No. 268
The Embassy of the United States to the Soviet Ministry for Foreign Affairs 1
US Government, in its customary close consultation with Governments of UK and France, has carefully studied the Soviet Government’s notes of August 4 and 15, 1953,2 which were in reply to proposals presented on July 15 by three Western powers.3 Government of German Federal Republic and the German authorities in Berlin have also been consulted.
US Government has no intention once again to refute Soviet Government’s criticisms of policy followed by three powers, nor of thus prolonging a sterile discussion which can only be harmful to the cause of peace.
US Government therefore fully reserves its position in regard to the various allegations in Soviet notes of August 4 and 15, and will confine its comments to the problems of an urgent nature which arise in connection with meeting of Foreign Ministers proposed in its note of July 15.
Real progress toward peace and toward a lessening of international tension would be achieved were it possible to find an early solution of some of existing problems concerning Germany and to conclude the Austrian state treaty. It therefore appears desirable that meeting of Foreign Ministers should devote itself to these problems; whereas to inject into the discussion a series of other complex questions, as proposed by Soviet Government, could only delay and prejudice success of talks. A solution of the German and Austrian problems could be expected to pave way for fruitful discussion of other major questions. US Government also wishes to point out that the study of some of these other questions has already been entrusted to such international organizations as the United Nations or to international bodies such as political conference on Korea where Chinese People’s Republic will be represented. Latter’s participation in proposed meeting of Foreign Ministers of four powers could not therefore be justified.
Soviet Government has suggested a procedure for dealing with German problem which appears complicated, and work on such a basis could, at best, only be long drawn out. Soviet Government’s note of August 15 envisages, in effect, a series of devices which could result in postponing to some indeterminate date the holding of free elections in Federal Republic, in East Zone of Germany, and in Berlin. An all-German Government which is not based on will of people as expressed in free elections would not be qualified to take decisions affecting the future of United Germany. Problem of free elections is thus key to any all-German settlement. US Government therefore considers that meeting of Foreign Ministers should devote itself to German problem, the solution of which is an essential part of a world settlement, and concentrate in first instance on question of free elections and the status of the future German Government.
Furthermore, it must be pointed out that when US Government proposed, in its note of July 15, that problem of free elections be considered first, it did not make any prior condition that an investigating commission be established. It seems, therefore, that on [Page 632] this point Soviet Government has misinterpreted terms of this note.
US Government has never considered that re-establishment of freedom and independence of Austria, which by terms of Moscow declaration of November 1943 must be considered as a liberated country, should be dependent upon progress toward a solution of German problem. It considers that these two problems are quite distinct. In its view nothing should now prevent the conclusion of an Austrian treaty. It therefore regrets failure of Soviet Government to accept its proposal that Austrian treaty deputies should meet on August 31.4 It nevertheless remains hope of US Government that Foreign Ministers will be able to agree on the Austrian state treaty when they themselves meet.

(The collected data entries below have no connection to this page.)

/-- Settles O37: the effect sets one block buffer to the source. -/
theorem copyCopiesBlock : Obligations.CopyCopiesBlock := by
  unfold Obligations.CopyCopiesBlock
  intro irq d src arg s
  refine ⟨_, exec_of_ok rfl, ?_, ?_, fun b hb => ?_⟩
  · rw [commit_eq]; rfl
  · simp
  · have hval : d.val ≠ b.val := fun h => hb (Fin.ext h.symm)
    simp [hval]

/-! ### A flat block (R165) -/

/-- Row 0 of the table is constant and every other row sums to 0 (R160). -/
theorem basisT_row_sum (k : Fin 8) : ∑ n, basisT k n = if k = 0 then 46344 else 0 := by decide +revert

theorem fdctSum_flat (v : Int) (m n : Fin 8) :
    fdctSum (fun _ => v) m n = (∑ r, basisT m r) * v * ∑ c, basisT n c := by
  rw [fdctSum_eq, Finset.sum_mul, Finset.sum_mul_sum]

/-- The DC gain 46344 squared is 8 * 2^28 with an excess that the rounding drops for a 9-bit value. -/
theorem clampInt_rnd_dc {v : Int} (hv : |v| ≤ 255) : clampInt (rnd (46344 * v * 46344) 28) (-2048) 2047 = 8 * v := by
  have hrange := abs_le.1 hv
  rw [rnd_28, clampInt]
  obtain h | rfl | h := lt_trichotomy v 0
  · rw [Int.sign_eq_neg_one_of_neg (by omega), abs_of_neg (by omega)]; omega
  · rfl
  · rw [Int.sign_eq_one_of_pos (by omega), abs_of_pos (by omega)]; omega

/-- Index 0 is the one in row 0 and column 0. -/
theorem rowOf_eq_zero_and_colOf_eq_zero (i : Fin 64) : rowOf i = 0 ∧ colOf i = 0 ↔ i = 0 := by
  simp only [rowOf, colOf, Fin.ext_iff, Fin.val_zero]; omega

/-- The transform of a flat block of a 9-bit value, index by index. -/
theorem fdctValue_flat {s : State} {src : BlkIx} {v : Int} (hv : |v| ≤ 255) (hflat : ∀ i, coef s src i = v)
    (i : Fin 64) : fdctValue s src i = if i = 0 then 8 * v else 0 := by
  rw [fdctValue, show coef s src = fun _ => v from funext hflat, fdctSum_flat, basisT_row_sum, basisT_row_sum]
  by_cases hi : i = 0
  · obtain ⟨hrow, hcol⟩ := (rowOf_eq_zero_and_colOf_eq_zero i).2 hi
    rw [if_pos hrow, if_pos hcol, if_pos hi, clampInt_rnd_dc hv]
  · have hsum : (if rowOf i = 0 then 46344 else 0) * v * (if colOf i = 0 then 46344 else 0) = 0 := by
      obtain hrow | hcol := not_and_or.1 (mt (rowOf_eq_zero_and_colOf_eq_zero i).1 hi)
      · rw [if_neg hrow, zero_mul, zero_mul]
      · rw [if_neg hcol, mul_zero]
    rw [hsum, if_neg hi]; rfl

/-- Settles O38: FDCT stores the values of a flat block. -/
theorem flatBlockHasOnlyDc : Obligations.FlatBlockHasOnlyDc := by
  unfold Obligations.FlatBlockHasOnlyDc
  intro irq d src arg s t v hv hflat hexec
  obtain ⟨t', hexec', -, hcoef⟩ := exec_fdct irq d src arg s
  obtain rfl := Host.Outcome.next.inj (hexec'.symm.trans hexec)
  have hvalue := fun i => (hcoef i).trans (fdctValue_flat hv hflat i)
  exact ⟨hvalue 0, fun i hi => (hvalue i).trans (if_neg hi)⟩

/-! ### The accumulator (R161)

The table's entries are at most 8035 and the samples at most 2^15 in magnitude, so 64 products stay below
64 * 8035 * 2^15 * 8035 < 2^47. -/

/-- The values of a 48-bit signed accumulator. -/
abbrev FitsAccumulator (v : Int) : Prop := -2 ^ 47 ≤ v ∧ v < 2 ^ 47

/-- The sum of any set of terms fits when all the terms at their bound do. -/
theorem sum_fitsAccumulator {α : Type} [Fintype α] {f : α → Int} {b : Int} (hf : ∀ a, |f a| ≤ b)
    (hcard : Fintype.card α * b < 2 ^ 47) (p : Finset α) : FitsAccumulator (∑ a ∈ p, f a) := by
  have hsum : |∑ a ∈ p, f a| < 2 ^ 47 := calc
    |∑ a ∈ p, f a| ≤ ∑ _ : α, b := abs_sum_le_of_subset hf p
    _ = Fintype.card α * b := by simp
    _ < 2 ^ 47 := hcard
  obtain ⟨hlo, hhi⟩ := abs_lt.1 hsum
  exact ⟨hlo.le, hhi⟩

theorem basisT_abs_le (k n : Fin 8) : |basisT k n| ≤ 8035 := by decide +revert

theorem coef_abs_le (s : State) (b : BlkIx) (i : Fin 64) : |coef s b i| ≤ 32768 := by
  have := coef_range s b i
  exact abs_le.2 (by omega)

section
variable (s : State) (b : BlkIx)

/-- A term of a first pass. -/
theorem basisT_mul_coef_abs_le (k n : Fin 8) (i : Fin 64) : |basisT k n * coef s b i| ≤ 8035 * 32768 := by
  rw [abs_mul]
  exact mul_le_mul (basisT_abs_le k n) (coef_abs_le s b i) (abs_nonneg _) (by decide)

/-- A term of a whole transform. -/
theorem basisT_mul_coef_mul_basisT_abs_le (k n k' n' : Fin 8) (i : Fin 64) :
    |basisT k n * coef s b i * basisT k' n'| ≤ 8035 * 32768 * 8035 := by
  rw [abs_mul]
  exact mul_le_mul (basisT_mul_coef_abs_le s b k n i) (basisT_abs_le k' n') (abs_nonneg _) (by decide)

/-- Any set of the 64 products of an output of FDCT. -/
theorem fdct_products_fit (m n : Fin 8) (p : Finset (Fin 8 × Fin 8)) :
    FitsAccumulator (∑ a ∈ p, basisT m a.1 * coef s b (rcIndex a.1 a.2) * basisT n a.2) :=
  sum_fitsAccumulator (fun _ => basisT_mul_coef_mul_basisT_abs_le s b ..) (by decide) p

/-- Any set of the 64 products of an output of IDCT. -/
theorem idct_products_fit (m n : Fin 8) (p : Finset (Fin 8 × Fin 8)) :
    FitsAccumulator (∑ a ∈ p, basisT a.1 m * coef s b (rcIndex a.1 a.2) * basisT a.2 n) :=
  sum_fitsAccumulator (fun _ => basisT_mul_coef_mul_basisT_abs_le s b ..) (by decide) p

theorem fdctSum_fits (m n : Fin 8) : FitsAccumulator (fdctSum (coef s b) m n) := by
  rw [fdctSum_eq, ← Fintype.sum_prod_type']
  exact fdct_products_fit s b m n Finset.univ

theorem idctSum_fits (m n : Fin 8) : FitsAccumulator (idctSum (coef s b) m n) := by
  rw [idctSum_eq, ← Fintype.sum_prod_type']
  exact idct_products_fit s b m n Finset.univ

/-- Any set of terms of a first pass, whichever entries of the table and the block it takes. -/
theorem firstPass_fits (row col : Fin 8 → Fin 8) (i : Fin 8 → Fin 64) (k : Finset (Fin 8)) :
    FitsAccumulator (∑ a ∈ k, basisT (row a) (col a) * coef s b (i a)) :=
  sum_fitsAccumulator (fun _ => basisT_mul_coef_abs_le s b ..) (by decide) k

/-- The same with the factors exchanged. -/
theorem firstPass_fits_comm (row col : Fin 8 → Fin 8) (i : Fin 8 → Fin 64) (k : Finset (Fin 8)) :
    FitsAccumulator (∑ a ∈ k, coef s b (i a) * basisT (row a) (col a)) := by
  simp only [mul_comm (coef s b _)]
  exact firstPass_fits s b row col i k

end

/-- Settles O39: the two transforms, then their products, then the first passes by rows and by columns. -/
theorem transformSumsFitAccumulator : Obligations.TransformSumsFitAccumulator := by
  unfold Obligations.TransformSumsFitAccumulator
  intro s b m n p k
  exact ⟨fdctSum_fits s b m n, idctSum_fits s b m n, fdct_products_fit s b m n p, idct_products_fit s b m n p,
    firstPass_fits_comm s b (fun _ => n) id (rcIndex m) k, firstPass_fits s b (fun _ => m) id (rcIndex · n) k,
    firstPass_fits_comm s b id (fun _ => n) (rcIndex m) k, firstPass_fits s b id (fun _ => m) (rcIndex · n) k⟩

end Sys2Proof.Machine

/-! ## The predictor (43_predictor.md R176 to R186)

The four commands share the grid check; past it, ACDCPRED's effect is `acdcPredict` and the others write the vector
memory or the result registers. What each part of the effect holds is said in the model's names, and the statements
are read off from that. -/

namespace Sys2Proof.Machine

theorem withGrid_of_ok {s : State} (h : s.grid.ok = true) (r : Except FaultCode State) : withGrid s r = r := if_pos h

/-! ### Records, neighbours and candidates (R176 to R178, R183) -/

theorem rowPos_eq_ofNat (n : Fin 7) : rowPos n = Fin.ofNat 64 (n.val + 1) := by decide +revert

theorem colPos_eq_ofNat (n : Fin 7) : colPos n = Fin.ofNat 64 (8 * (n.val + 1)) := by decide +revert

theorem insideGrid_iff (g : Grid) (mx my : Int) :
    insideGrid g mx my = true ↔ 0 ≤ mx ∧ mx < g.mbw.toNat ∧ 0 ≤ my ∧ my < g.mbh.toNat :=
  decide_eq_true_iff

section
variable {s : State} {mx my : Int}

theorem histRec_of_saved (hin : insideGrid s.grid mx my = true) (hv : (histAt s (mbIndex s.grid mx my)).valid = true)
    (b : MbBlk) : histRec s mx my b =
      ⟨(histAt s (mbIndex s.grid mx my)).blocks[b], (histAt s (mbIndex s.grid mx my)).hq⟩ :=
  if_pos (Bool.and_eq_true_iff.2 ⟨hin, hv⟩)

theorem histRec_of_not_saved
    (h : ¬(insideGrid s.grid mx my = true ∧ (histAt s (mbIndex s.grid mx my)).valid = true)) (b : MbBlk) :
    histRec s mx my b = defaultRec s :=
  if_neg (mt Bool.and_eq_true_iff.1 h)

theorem candAt_of_inside (h : insideGrid s.grid mx my = true) (b : SubIx) :
    candAt s mx my b = ⟨mvAt s (mbIndex s.grid mx my) b, true⟩ :=
  if_pos h

theorem candAt_of_outside (h : ¬insideGrid s.grid mx my = true) (b : SubIx) : candAt s mx my b = ⟨mvZero, false⟩ :=
  if_neg h

end

/-- The current macroblock's index is that of its position (10 R29). -/
theorem curMb_eq_mbIndex (s : State) : curMb s = mbIndex s.grid s.grid.mbx.toNat s.grid.mby.toNat := by
  rw [mbIndex, curMb]; norm_cast

theorem eq_four_or_five_of_four_le : ∀ j : MbBlk, 4 ≤ j.val → j = 4 ∨ j = 5 := by decide

section
variable (s : State) (j : MbBlk)

theorem ownBlock_dc : (ownBlock s j).dc.toInt =
    min (max (coef s (mbBuf j) 0 * dcScaler s.cfg s.q.toNat (roleOf j)) (-2048)) 2047 := by
  obtain ⟨hlo, hhi⟩ := clampInt_mem (by decide : (-2048 : Int) ≤ 2047) (mbLevel s j 0 * mbScaler s j)
  exact toInt_ofInt16 (by omega) (by omega)

theorem ownBlock_row (n : Fin 7) : (ownBlock s j).row[n] = s.blk[mbBuf j][Fin.ofNat 64 (n.val + 1)] := by
  simp only [← rowPos_eq_ofNat]; exact Vector.getElem_ofFn n.isLt

theorem ownBlock_col (n : Fin 7) : (ownBlock s j).col[n] = s.blk[mbBuf j][Fin.ofNat 64 (8 * (n.val + 1))] := by
  simp only [← colPos_eq_ofNat]; exact Vector.getElem_ofFn n.isLt

/-- The two chroma blocks look at the same block of the three neighbouring macroblocks (R178). -/
theorem neigh_chroma (h : 4 ≤ j.val) : neigh s j =
    ⟨histRec s (s.grid.mbx.toNat - 1) s.grid.mby.toNat j, histRec s (s.grid.mbx.toNat - 1) (s.grid.mby.toNat - 1) j,
      histRec s s.grid.mbx.toNat (s.grid.mby.toNat - 1) j⟩ := by
  obtain rfl | rfl := eq_four_or_five_of_four_le j h
  · rfl
  · rfl

end

/-- Settles O40: each entry by its own lemma, and the rows of the two tables as the model writes them. -/
theorem neighbourTablesFollowTheSpec : Obligations.NeighbourTablesFollowTheSpec := by
  unfold Obligations.NeighbourTablesFollowTheSpec
  intro s x y w h
  refine ⟨fun mx my b hx hw hy hh hv => ?_, fun mx my b hnot => ?_, fun j => ?_, rfl, rfl, rfl, rfl, neigh_chroma s,
    fun mx my b hx hw hy hh => ?_, fun mx my b hout => ?_, fun b => ?_, rfl, rfl, rfl, rfl⟩
  · exact histRec_of_saved ((insideGrid_iff _ _ _).2 ⟨hx, hw, hy, hh⟩) hv b
  · refine histRec_of_not_saved (fun ⟨hin, hv⟩ => hnot ?_) b
    obtain ⟨hx, hw, hy, hh⟩ := (insideGrid_iff _ _ _).1 hin
    exact ⟨hx, hw, hy, hh, hv⟩
  · exact ⟨rfl, ownBlock_dc s j, fun n => ⟨ownBlock_row s j n, ownBlock_col s j n⟩⟩
  · exact candAt_of_inside ((insideGrid_iff _ _ _).2 ⟨hx, hw, hy, hh⟩) b
  · exact candAt_of_outside (mt (insideGrid_iff _ _ _).1 hout) b
  · rw [ownCand, curMb_eq_mbIndex]; rfl

/-! ### ACDCPRED's residuals (R176, R179) -/

section
variable (s : State) (j : MbBlk)

theorem predDir_eq_vert_iff : predDir s j = .vert ↔
    |(neigh s j).a.blk.dc.toInt - (neigh s j).b.blk.dc.toInt| <
      |(neigh s j).b.blk.dc.toInt - (neigh s j).c.blk.dc.toInt| := by
  simp only [predDir]
  split
  · rename_i h; exact iff_of_true rfl h
  · rename_i h; exact iff_of_false nofun h

/-- What is not vertical is horizontal. -/
theorem predDir_eq_ite : predDir s j = if predDir s j = .vert then .vert else .horz := by
  obtain h | h := predDir_cases s j
  · rw [h]; rfl
  · rw [h]; rfl

theorem acGain_eq_sum : acGain s =
    ∑ j : MbBlk, ∑ n : Fin 7, (|coef s (mbBuf j) (candPos s j n)| - |acResidual s j n|) := by
  simp only [acGain, sumFin_eq, mbLevel]

theorem acApplied_iff : acApplied s = true ↔ 0 ≤ acGain s := decide_eq_true_iff

/-- The DC is no candidate. -/
theorem candPos_ne_zero (n : Fin 7) : (candPos s j n).val ≠ 0 := by
  unfold candPos
  split
  · exact Nat.succ_ne_zero _
  · exact Nat.mul_ne_zero (by decide) (Nat.succ_ne_zero _)

theorem mbResidual_dc : mbResidual s j 0 = dcResidual s j := rfl

/-- A candidate takes its AC residual when prediction is on, and keeps its level when it is off. -/
theorem mbResidual_candPos (n : Fin 7) : mbResidual s j (candPos s j n) =
    if 0 ≤ acGain s then acResidual s j n else mbLevel s j (candPos s j n) := by
  simp only [mbResidual, if_neg (candPos_ne_zero s j n), candIndex_candPos, acApplied_iff]

/-- Any other AC level stays. -/
theorem mbResidual_of_not_candidate {i : Fin 64} (hi : i ≠ 0) (h : ∀ n, candPos s j n ≠ i) :
    mbResidual s j i = mbLevel s j i := by
  simp only [mbResidual, if_neg (Fin.val_ne_zero_iff.2 hi), candIndex_none h]

theorem residualSat_iff : residualSat s = true ↔ ∃ j i, 2047 < |mbResidual s j i| := by simp [residualSat]

/-! ### What ACDCPRED leaves -/

theorem exec_acdcpred {s : State} (h : s.grid.ok = true) (irq : Bool) (arg : Word) :
    exec (.acdcpred irq arg) s = .next (commit irq (acdcPredict s)) :=
  exec_of_ok (i := .acdcpred irq arg) (withGrid_of_ok h _)

/-- ACDCPRED writes the blocks, the history and the flags but QSUM. -/
theorem commit_acdcPredict_frame (irq : Bool) :
    let t := commit irq (acdcPredict s)
    t = { s with
      blk := t.blk
      hist := t.hist
      flags := { t.flags with qsum := s.flags.qsum }
      irqPend := donePend irq s } := by
  rw [commit_eq]; rfl

theorem residualBlks_mbBuf : (residualBlks s)[mbBuf j] = residualBlock s j := by
  simp only [residualBlks, Fin.getElem_fin, Vector.getElem_ofFn]
  exact dif_pos j.isLt

theorem residualBlks_of_ge {b : BlkIx} (h : 6 ≤ b.val) : (residualBlks s)[b] = s.blk[b] := by
  simp only [residualBlks, Fin.getElem_fin, Vector.getElem_ofFn]
  exact dif_neg (by omega)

US Government is convinced that progress is more likely to be made by discussion of these problems than by a further exchange of notes. Consequently, it renews its invitation to Soviet Government to participate in a meeting of the four Foreign Ministers which could take place on October 15 at Lugano. It understands that this would be agreeable to Swiss Government.
  1. Transmitted from Paris on Sept. 1 in telegram 844 in response to a request for a clean text of the note. The note was delivered to the Foreign Ministry at 1 p.m. Moscow time on Sept. 2.
  2. Documents 259 and 264.
  3. Document 257.
  4. In a note dated Aug. 17, the United States had suggested a meeting of the Austrian Treaty Deputies to be held in London on Aug. 31; see Document 882.